- Work required -
How many lines in the records below contain the word "constructor"? Answer with the number and nothing else.

- Records for the task -
──────

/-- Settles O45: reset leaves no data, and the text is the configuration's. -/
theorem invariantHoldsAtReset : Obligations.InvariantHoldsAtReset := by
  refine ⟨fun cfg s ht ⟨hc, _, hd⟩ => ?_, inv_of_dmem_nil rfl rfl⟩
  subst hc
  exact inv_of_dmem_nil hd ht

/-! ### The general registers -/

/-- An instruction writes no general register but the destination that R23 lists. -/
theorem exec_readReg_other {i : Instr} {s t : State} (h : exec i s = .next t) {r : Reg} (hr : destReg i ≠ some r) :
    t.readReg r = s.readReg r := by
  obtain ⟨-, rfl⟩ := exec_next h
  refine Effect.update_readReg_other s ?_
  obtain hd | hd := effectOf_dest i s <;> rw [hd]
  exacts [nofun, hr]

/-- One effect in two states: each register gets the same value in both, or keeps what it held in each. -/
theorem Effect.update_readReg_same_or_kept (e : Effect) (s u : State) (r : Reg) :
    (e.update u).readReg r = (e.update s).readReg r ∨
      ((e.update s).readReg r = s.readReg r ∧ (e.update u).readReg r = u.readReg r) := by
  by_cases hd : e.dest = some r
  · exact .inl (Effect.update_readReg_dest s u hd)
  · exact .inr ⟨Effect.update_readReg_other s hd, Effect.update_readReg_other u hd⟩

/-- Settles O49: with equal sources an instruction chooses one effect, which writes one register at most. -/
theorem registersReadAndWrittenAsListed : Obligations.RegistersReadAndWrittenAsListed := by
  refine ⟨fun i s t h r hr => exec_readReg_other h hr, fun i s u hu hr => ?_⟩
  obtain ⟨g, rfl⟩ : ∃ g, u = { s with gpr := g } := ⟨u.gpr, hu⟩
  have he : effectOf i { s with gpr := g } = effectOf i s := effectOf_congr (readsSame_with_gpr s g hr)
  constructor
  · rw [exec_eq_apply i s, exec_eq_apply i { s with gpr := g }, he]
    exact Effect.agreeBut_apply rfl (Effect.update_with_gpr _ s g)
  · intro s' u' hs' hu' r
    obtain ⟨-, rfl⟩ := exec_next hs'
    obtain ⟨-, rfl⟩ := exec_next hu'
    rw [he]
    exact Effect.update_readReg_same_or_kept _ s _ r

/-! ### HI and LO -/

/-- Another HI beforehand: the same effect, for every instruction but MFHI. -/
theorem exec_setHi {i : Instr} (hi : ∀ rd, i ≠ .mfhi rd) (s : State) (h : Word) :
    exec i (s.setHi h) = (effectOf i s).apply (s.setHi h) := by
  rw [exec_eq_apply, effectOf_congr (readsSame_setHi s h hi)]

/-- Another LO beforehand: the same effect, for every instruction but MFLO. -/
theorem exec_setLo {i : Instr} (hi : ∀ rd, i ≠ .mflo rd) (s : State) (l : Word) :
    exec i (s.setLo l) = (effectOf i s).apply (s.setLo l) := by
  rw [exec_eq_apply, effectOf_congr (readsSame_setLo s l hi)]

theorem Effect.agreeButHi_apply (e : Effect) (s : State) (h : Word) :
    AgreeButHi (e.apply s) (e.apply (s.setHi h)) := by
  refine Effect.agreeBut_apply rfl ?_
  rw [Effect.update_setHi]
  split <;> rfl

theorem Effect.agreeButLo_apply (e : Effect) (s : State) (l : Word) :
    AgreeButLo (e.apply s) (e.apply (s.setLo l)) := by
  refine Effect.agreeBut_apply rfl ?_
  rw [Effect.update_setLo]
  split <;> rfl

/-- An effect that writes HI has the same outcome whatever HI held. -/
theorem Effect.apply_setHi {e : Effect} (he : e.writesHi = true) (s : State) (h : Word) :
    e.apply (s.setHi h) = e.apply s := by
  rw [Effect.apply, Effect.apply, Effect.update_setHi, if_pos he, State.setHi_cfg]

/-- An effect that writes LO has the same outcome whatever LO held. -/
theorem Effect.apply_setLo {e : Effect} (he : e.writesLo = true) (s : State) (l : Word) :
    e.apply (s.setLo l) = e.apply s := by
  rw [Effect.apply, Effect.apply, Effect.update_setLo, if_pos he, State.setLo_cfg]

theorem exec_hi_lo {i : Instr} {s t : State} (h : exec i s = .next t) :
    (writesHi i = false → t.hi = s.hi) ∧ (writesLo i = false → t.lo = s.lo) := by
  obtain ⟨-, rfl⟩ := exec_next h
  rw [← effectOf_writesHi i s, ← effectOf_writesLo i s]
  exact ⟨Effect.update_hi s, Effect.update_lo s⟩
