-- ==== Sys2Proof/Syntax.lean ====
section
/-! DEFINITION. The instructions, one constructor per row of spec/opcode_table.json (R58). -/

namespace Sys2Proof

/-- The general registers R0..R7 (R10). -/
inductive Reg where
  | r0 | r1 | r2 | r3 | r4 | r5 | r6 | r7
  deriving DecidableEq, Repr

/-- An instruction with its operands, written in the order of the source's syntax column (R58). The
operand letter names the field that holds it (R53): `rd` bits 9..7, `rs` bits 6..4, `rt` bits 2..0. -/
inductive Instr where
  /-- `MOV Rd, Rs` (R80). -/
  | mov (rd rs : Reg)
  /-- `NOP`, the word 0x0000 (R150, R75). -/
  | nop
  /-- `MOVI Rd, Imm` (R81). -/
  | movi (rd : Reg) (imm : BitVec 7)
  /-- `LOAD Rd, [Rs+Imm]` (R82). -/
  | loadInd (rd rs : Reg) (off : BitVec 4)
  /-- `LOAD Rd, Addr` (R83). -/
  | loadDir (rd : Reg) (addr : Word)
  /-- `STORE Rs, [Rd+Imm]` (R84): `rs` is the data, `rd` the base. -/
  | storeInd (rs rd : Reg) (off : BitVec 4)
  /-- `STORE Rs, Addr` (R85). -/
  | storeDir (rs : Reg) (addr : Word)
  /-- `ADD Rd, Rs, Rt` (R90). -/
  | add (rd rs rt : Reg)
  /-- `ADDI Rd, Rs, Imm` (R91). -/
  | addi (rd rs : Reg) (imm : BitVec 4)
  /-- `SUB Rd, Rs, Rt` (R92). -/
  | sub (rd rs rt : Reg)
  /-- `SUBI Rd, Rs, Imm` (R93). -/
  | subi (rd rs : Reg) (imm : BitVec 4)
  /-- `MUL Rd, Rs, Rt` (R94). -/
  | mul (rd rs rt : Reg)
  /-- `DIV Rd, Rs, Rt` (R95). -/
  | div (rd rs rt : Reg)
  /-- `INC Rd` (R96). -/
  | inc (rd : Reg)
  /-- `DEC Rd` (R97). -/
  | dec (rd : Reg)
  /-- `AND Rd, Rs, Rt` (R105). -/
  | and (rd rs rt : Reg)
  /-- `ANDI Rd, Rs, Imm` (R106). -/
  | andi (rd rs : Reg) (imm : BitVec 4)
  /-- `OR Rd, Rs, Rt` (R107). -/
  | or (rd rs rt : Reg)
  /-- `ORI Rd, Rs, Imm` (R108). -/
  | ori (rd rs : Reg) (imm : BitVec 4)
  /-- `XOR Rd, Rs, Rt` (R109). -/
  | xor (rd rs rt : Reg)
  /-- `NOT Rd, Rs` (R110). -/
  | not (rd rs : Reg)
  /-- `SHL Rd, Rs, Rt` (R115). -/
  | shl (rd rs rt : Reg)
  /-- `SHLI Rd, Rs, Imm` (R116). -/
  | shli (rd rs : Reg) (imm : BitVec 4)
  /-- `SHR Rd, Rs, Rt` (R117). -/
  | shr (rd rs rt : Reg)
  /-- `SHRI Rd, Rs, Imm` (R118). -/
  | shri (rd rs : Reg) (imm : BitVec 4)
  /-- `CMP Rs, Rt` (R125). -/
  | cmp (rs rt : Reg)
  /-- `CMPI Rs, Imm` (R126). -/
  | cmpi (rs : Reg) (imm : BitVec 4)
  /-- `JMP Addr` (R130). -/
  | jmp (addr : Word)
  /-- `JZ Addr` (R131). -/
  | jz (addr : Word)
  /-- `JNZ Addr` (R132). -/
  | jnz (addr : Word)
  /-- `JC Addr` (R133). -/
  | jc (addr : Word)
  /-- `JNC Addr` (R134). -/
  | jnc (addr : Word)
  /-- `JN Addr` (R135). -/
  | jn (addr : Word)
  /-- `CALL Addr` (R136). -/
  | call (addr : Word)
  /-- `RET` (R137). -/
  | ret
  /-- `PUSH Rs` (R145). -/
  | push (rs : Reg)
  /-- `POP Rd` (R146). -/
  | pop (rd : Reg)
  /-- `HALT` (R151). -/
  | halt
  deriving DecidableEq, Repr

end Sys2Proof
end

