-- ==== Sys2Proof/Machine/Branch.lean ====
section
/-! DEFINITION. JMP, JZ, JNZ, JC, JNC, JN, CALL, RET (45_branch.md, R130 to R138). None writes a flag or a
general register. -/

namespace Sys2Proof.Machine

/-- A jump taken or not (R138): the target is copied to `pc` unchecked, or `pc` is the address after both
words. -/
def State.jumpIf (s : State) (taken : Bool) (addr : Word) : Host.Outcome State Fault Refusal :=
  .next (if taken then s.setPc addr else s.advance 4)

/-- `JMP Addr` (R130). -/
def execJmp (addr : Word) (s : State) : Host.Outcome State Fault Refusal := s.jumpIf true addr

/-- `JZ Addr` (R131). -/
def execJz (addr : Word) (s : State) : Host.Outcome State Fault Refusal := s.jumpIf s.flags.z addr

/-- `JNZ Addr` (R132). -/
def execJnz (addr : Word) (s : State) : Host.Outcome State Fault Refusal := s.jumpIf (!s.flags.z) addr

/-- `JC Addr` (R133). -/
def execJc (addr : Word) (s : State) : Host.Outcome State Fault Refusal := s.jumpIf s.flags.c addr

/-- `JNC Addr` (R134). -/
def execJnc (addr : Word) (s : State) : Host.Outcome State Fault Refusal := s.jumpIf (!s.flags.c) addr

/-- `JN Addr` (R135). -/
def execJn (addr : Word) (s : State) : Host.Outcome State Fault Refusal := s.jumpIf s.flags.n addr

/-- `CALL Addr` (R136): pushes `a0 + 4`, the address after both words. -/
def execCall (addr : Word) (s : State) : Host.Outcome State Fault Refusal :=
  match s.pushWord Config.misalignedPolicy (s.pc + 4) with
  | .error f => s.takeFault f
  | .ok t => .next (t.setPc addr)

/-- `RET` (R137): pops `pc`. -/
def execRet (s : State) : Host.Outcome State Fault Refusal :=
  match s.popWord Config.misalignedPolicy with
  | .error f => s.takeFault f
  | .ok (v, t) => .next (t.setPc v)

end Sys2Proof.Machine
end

──────

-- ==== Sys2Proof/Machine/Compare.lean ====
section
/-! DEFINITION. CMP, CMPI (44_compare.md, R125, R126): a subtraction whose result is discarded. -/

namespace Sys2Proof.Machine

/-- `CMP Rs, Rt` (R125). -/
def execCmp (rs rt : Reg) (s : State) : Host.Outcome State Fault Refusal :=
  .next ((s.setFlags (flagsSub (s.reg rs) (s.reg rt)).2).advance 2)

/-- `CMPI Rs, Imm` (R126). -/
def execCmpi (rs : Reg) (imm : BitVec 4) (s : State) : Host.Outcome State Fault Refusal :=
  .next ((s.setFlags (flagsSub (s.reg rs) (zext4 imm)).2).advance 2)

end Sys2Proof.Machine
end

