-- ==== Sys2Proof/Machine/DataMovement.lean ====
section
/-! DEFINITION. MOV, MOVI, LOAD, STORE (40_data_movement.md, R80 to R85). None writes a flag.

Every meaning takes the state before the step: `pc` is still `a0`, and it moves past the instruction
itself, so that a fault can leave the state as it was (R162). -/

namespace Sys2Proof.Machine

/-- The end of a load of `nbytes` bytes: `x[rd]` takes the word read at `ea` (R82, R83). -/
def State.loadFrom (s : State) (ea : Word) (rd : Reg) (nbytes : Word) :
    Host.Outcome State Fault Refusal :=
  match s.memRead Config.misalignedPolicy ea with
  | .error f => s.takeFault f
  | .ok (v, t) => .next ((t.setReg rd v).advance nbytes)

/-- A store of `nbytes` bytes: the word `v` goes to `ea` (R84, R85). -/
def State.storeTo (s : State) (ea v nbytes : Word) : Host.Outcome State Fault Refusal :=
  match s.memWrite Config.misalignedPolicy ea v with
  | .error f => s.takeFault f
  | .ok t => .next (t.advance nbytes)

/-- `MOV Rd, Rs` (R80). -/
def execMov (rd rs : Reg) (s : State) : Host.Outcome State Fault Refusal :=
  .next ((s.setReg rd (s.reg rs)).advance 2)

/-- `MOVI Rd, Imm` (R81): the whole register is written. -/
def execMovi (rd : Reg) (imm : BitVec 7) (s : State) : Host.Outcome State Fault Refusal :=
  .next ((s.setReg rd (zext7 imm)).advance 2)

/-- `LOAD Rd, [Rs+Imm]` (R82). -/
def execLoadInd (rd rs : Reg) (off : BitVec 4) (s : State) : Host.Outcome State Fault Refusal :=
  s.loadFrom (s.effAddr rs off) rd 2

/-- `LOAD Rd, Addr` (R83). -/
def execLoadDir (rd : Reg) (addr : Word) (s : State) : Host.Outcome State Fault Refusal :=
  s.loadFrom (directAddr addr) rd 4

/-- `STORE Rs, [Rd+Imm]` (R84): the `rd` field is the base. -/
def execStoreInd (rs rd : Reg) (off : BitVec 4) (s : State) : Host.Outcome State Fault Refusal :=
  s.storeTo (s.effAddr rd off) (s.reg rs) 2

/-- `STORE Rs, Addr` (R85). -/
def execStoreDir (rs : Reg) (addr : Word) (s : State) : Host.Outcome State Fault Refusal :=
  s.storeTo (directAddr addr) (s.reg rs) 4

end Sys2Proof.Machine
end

──────

- Problem solution -
2